**The problem:** Go through the entries below and tally the lines holding "bitSearch"; please reply with the number only.

BEGIN

/-- The exact value of a code: NaN, an infinity, or sign and magnitude `m × 2 ^ e`. -/
inductive FV where
  | nan
  | inf (neg : Bool)
  | fin (neg : Bool) (m : Nat) (e : Int)
  deriving DecidableEq, Repr

/-- The sign bit's weight. -/
def Fmt.signBit (f : Fmt) : Nat := 2 ^ (f.eb + f.mb)

/-- R33: the value of a code. -/
def Fmt.value (f : Fmt) (c : Nat) : FV :=
  let neg := decide (c / f.signBit % 2 = 1)
  let e := c / 2 ^ f.mb % 2 ^ f.eb
  let m := c % 2 ^ f.mb
  if f.ieee ∧ e = 2 ^ f.eb - 1 then (if m = 0 then .inf neg else .nan)
  else if f.nan ≠ 0 ∧ !f.ieee ∧ c % f.signBit = f.nan then .nan
  else if e = 0 then .fin neg m (1 - f.bias - f.mb)
  else .fin neg (2 ^ f.mb + m) ((e : Int) - f.bias - f.mb)

/-- R44: the value of an E3M5 code. -/
def e3m5 (c : Nat) : Nat × Int :=
  let e := c / 32 % 8
  if e = 0 then (c % 32, -7) else (32 + c % 32, (e : Int) - 8)

/-- What a result lane delivers: its code, whether it differs from the exact result or is a NaN (R163 X), and what it
counts (R42). -/
structure FR where
  code : Nat
  x    : Bool := false
  inc  : Inc := {}
  deriving DecidableEq, Repr

/-- How many bits a magnitude has. -/
def bits (m : Nat) : Nat := if m = 0 then 0 else Nat.log2 m + 1

/-- A magnitude `m × 2 ^ e` on the grid `2 ^ g`: the number of grid units, and whether that is exact. -/
def onGrid (rne : Bool) (m : Nat) (e g : Int) : Nat × Bool :=
  if g ≤ e then (m * 2 ^ (e - g).toNat, true)
  else
    let sh := (g - e).toNat
    let k := m / 2 ^ sh
    let r := m % 2 ^ sh
    let up := rne && (decide (2 ^ sh < 2 * r) || (decide (2 * r = 2 ^ sh) && decide (k % 2 = 1)))
    (if up then k + 1 else k, decide (r = 0))

/-- R38, R39: the grid exponent of the format for a magnitude, the exponent range unbounded above. -/
def Fmt.grid (f : Fmt) (m : Nat) (e : Int) : Int :=
  max (e + bits m - 1 - f.mb) (1 - f.bias - f.mb)

/-- R38, R39, R41: round the exact value once. `z` truncates; `sat` saturates an overflow instead of giving infinity. -/
def Fmt.round (f : Fmt) (z sat : Bool) (neg : Bool) (m : Nat) (e : Int) : FR :=
  let s := if neg then f.signBit else 0
  if m = 0 then { code := s }
  else
    let g := f.grid m e
    match onGrid (!z) m e g with
    | (k, exact) =>
      if k = 0 then { code := s, x := true, inc := { flush := 1 } }
      else
        let top := g + bits k - 1
        let sig := if bits k ≤ f.mb + 1 then k * 2 ^ (f.mb + 1 - bits k) else k / 2 ^ (bits k - f.mb - 1)
        if f.emax < top ∨ (top = f.emax ∧ f.maxSig < sig) then
          if sat then { code := s + f.maxCode, x := true, inc := { sat := 1 } }
          else { code := s + (2 ^ f.eb - 1) * 2 ^ f.mb, x := true, inc := { inf := 1 } }
        else if top < 1 - f.bias then { code := s + k, x := !exact }
        else { code := s + (top + f.bias).toNat * 2 ^ f.mb + (sig - 2 ^ f.mb), x := !exact }

/-- R35: the canonical NaN, counting NAN. -/
def Fmt.nanR (f : Fmt) : FR := { code := f.nan, x := true, inc := { nan := 1 } }
/-- An infinity delivered as the exact result. -/
def Fmt.infR (f : Fmt) (neg : Bool) (inc : Inc := {}) : FR :=
  { code := (if neg then f.signBit else 0) + (2 ^ f.eb - 1) * 2 ^ f.mb, inc := inc }

/-- Deliver an exact value in a format (RNE, overflow to infinity). -/
def Fmt.deliver (f : Fmt) : FV → FR
  | .nan => f.nanR
  | .inf neg => f.infR neg
  | .fin neg m e => f.round false false neg m e

def FV.neg : FV → FV
  | .nan => .nan
  | .inf n => .inf !n
  | .fin n m e => .fin (!n) m e

/-- The exact sum (R38 for an exact zero). -/
def FV.add : FV → FV → FV
  | .nan, _ => .nan
  | _, .nan => .nan
  | .inf a, .inf b => if a = b then .inf a else .nan
  | .inf a, .fin _ _ _ => .inf a
  | .fin _ _ _, .inf b => .inf b
  | .fin na ma ea, .fin nb mb eb =>
    let g := min ea eb
    let x : Int := (ma * 2 ^ (ea - g).toNat : Nat)
    let y : Int := (mb * 2 ^ (eb - g).toNat : Nat)
    let sum := (if na then -x else x) + (if nb then -y else y)
    if sum = 0 then .fin (na && nb && decide (ma = 0) && decide (mb = 0)) 0 0
    else .fin (decide (sum < 0)) sum.natAbs g

/-- The exact product. -/
def FV.mul : FV → FV → FV
  | .nan, _ => .nan
  | _, .nan => .nan
  | .inf a, .inf b => .inf (a ^^ b)
  | .inf a, .fin n m _ => if m = 0 then .nan else .inf (a ^^ n)
  | .fin n m _, .inf b => if m = 0 then .nan else .inf (n ^^ b)
  | .fin na ma ea, .fin nb mb eb => .fin (na ^^ nb) (ma * mb) (ea + eb)

/-- A quotient to 64 bits, its last bit set when it is not exact: enough to round once to any format here. -/
def quot (ma : Nat) (ea : Int) (mb : Nat) (eb : Int) : Nat × Int :=
  let k := 64 + bits mb
  let n := ma * 2 ^ k
  (2 * (n / mb) + (if n % mb = 0 then 0 else 1), ea - eb - k - 1)

/-- R165: FDIV. -/
def Fmt.div (f : Fmt) : FV → FV → FR
  | .nan, _ => f.nanR
  | _, .nan => f.nanR
  | .inf _, .inf _ => f.nanR
  | .inf a, .fin n _ _ => f.infR (a ^^ n)
  | .fin n _ _, .inf b => { code := if n ^^ b then f.signBit else 0 }
  | .fin na ma ea, .fin nb mb eb =>
    if mb = 0 then (if ma = 0 then f.nanR else f.infR (na ^^ nb) { inf := 1 })
    else
      match quot ma ea mb eb with
      | (m, e) => f.round false false (na ^^ nb) m e

/-- Integer square root, bit by bit from bit `n - 1`. -/
def isqrt (x : Nat) : Nat → Nat → Nat
  | 0, r => r
  | n + 1, r => if (r + 2 ^ n) * (r + 2 ^ n) ≤ x then isqrt x n (r + 2 ^ n) else isqrt x n r

/-- R166: FSQRT. -/
def Fmt.sqrt (f : Fmt) : FV → FR
  | .nan => f.nanR
  | .inf neg => if neg then f.nanR else f.infR false
  | .fin neg m e =>
    if m = 0 then { code := if neg then f.signBit else 0 }
    else if neg then f.nanR
    else
      let x := m * 2 ^ (if e % 2 = 0 then 80 else 81)
      let r := isqrt x 64 0
      let e' : Int := ((if e % 2 = 0 then e else e - 1) - 80) / 2
      f.round false false false (2 * r + (if r * r = x then 0 else 1)) (e' - 1)

/-- Bounds of `m ^ 2 ^ k` by repeated squaring, cut to 320 bits: `lo × 2 ^ x` and `hi × 2 ^ x`. -/
def powBounds (m : Nat) : Nat → Nat × Nat × Nat
  | 0 => (m, m, 0)
  | k + 1 =>
    match powBounds m k with
    | (lo, hi, x) =>
      let s := bits (hi * hi) - 320
      (lo * lo / 2 ^ s, (hi * hi + (2 ^ s - 1)) / 2 ^ s, 2 * x + s)

/-- How many bits `m ^ 2 ^ k` has, exactly: read off the bounds where they agree, computed whole where they do not
(`Sys2Proof.Laws.powBits_eq`). No fixed width decides it (R38). -/
def powBits (m k : Nat) : Nat :=
  match powBounds m k with
  | (lo, hi, x) => if bits lo = bits hi then x + bits lo else bits (m ^ 2 ^ k)

/-- The greatest `r` from `r` up, `n` bits further, with `p r`: bit by bit, `p` falling. -/
def bitSearch (p : Nat → Bool) : Nat → Nat → Nat
  | 0, r => r
  | n + 1, r => bitSearch p n (if p (r + 2 ^ n) then r + 2 ^ n else r)

/-- R38, R40, R166: FEX2, the exact 2 ^ a rounded once. A fraction makes it irrational, so it lies strictly between two
neighbouring 26-bit numbers `F` and `F + 1`, with `F < 2 ^ (25 + frac)` decided by exact powers, and both round alike. -/
def Fmt.exp2 (f : Fmt) : FV → FR
  | .nan => f.nanR
  | .inf neg => if neg then { code := 0 } else f.infR false
  | .fin neg m e =>
    if m = 0 then f.round false false false 1 0
    else if 8 < e + bits m then
      if neg then { code := 0, x := true, inc := { flush := 1 } }
      else { code := (2 ^ f.eb - 1) * 2 ^ f.mb, x := true, inc := { inf := 1 } }
    else
      let a : Int := if neg then -(m : Int) else m
      let n : Int := if 0 ≤ e then a * 2 ^ e.toNat else a / 2 ^ (-e).toNat
      let frac : Nat := if 0 ≤ e then 0 else (a % 2 ^ (-e).toNat).toNat
      if frac = 0 then f.round false false false 1 n
      else
        let t := (-e).toNat
        let r := bitSearch (fun r => decide (powBits r t ≤ 25 * 2 ^ t + frac)) 25 (2 ^ 25)
        f.round false false false (2 * r + 1) (n - 26)

/-- R38, R40, R166: FLG2, the exact log2(a) rounded once. Unless `a` is a power of two it is irrational; `v` is its whole
number of 2 ^ -52, counted by the bits of an exact power, and no grid value nor midpoint lies between `v` and `v + 1`. -/
def Fmt.log2 (f : Fmt) : FV → FR
  | .nan => f.nanR
  | .inf neg => if neg then f.nanR else f.infR false
  | .fin neg m e =>
    if m = 0 then f.infR true { inf := 1 }
    else if neg then f.nanR
    else
      let b := bits m
      let k : Int := e + b - 1
      if m = 2 ^ (b - 1) then f.round false false (decide (k < 0)) k.natAbs 0
      else
        let v : Int := k * 2 ^ 52 + (powBits m 52 - 1 - (b - 1) * 2 ^ 52 : Nat)
        f.round false false (decide (v < 0)) (2 * v + 1).natAbs (-53)

/-- The order of R167: numeric, −0 below +0. -/
def FV.key : FV → Nat → Int
  | .nan, _ => 0
  | .inf neg, _ => if neg then -(2 ^ 400) else 2 ^ 400
  | .fin neg m e, _ =>
    let v : Int := (2 * (m * 2 ^ (e + 160).toNat) + 1 : Nat)
    if neg then -v else v

/-- R167: FMIN (or FMAX): the chosen code, and whether B was chosen. -/
def Fmt.pick (f : Fmt) (mx : Bool) (ca cb : Nat) : FR × Bool :=
  let a := f.value ca
  let b := f.value cb
  if a = .nan ∧ b = .nan then (f.nanR, false)
  else if a = .nan then ({ code := cb }, true)
  else if b = .nan then ({ code := ca }, false)
  else if (if mx then a.key 0 < b.key 0 else b.key 0 < a.key 0) then ({ code := cb }, true)
  else ({ code := ca }, false)

/-- Numeric comparison of two values that are no NaN; the two zeros are equal (R169). -/
def FV.lt (a b : FV) : Bool :=
  match a, b with
  | .fin _ 0 _, .fin _ 0 _ => false
  | a, b => decide (a.key 0 < b.key 0)
def FV.eq (a b : FV) : Bool :=
  match a, b with
  | .fin _ 0 _, .fin _ 0 _ => true
  | a, b => decide (a.key 0 = b.key 0)
def FV.isNan : FV → Bool
  | .nan => true
  | _ => false

/-- R173: the integral value of a magnitude: 0 nearest even, 1 toward −∞, 2 toward +∞, 3 toward zero; with exactness. -/
def integral (mode : Nat) (neg : Bool) (m : Nat) (e : Int) : Nat × Bool :=
  match onGrid (mode == 0) m e 0 with
  | (k, exact) => (if !exact && ((mode == 1 && neg) || (mode == 2 && !neg)) then k + 1 else k, exact)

END

**Exercise solution:** 3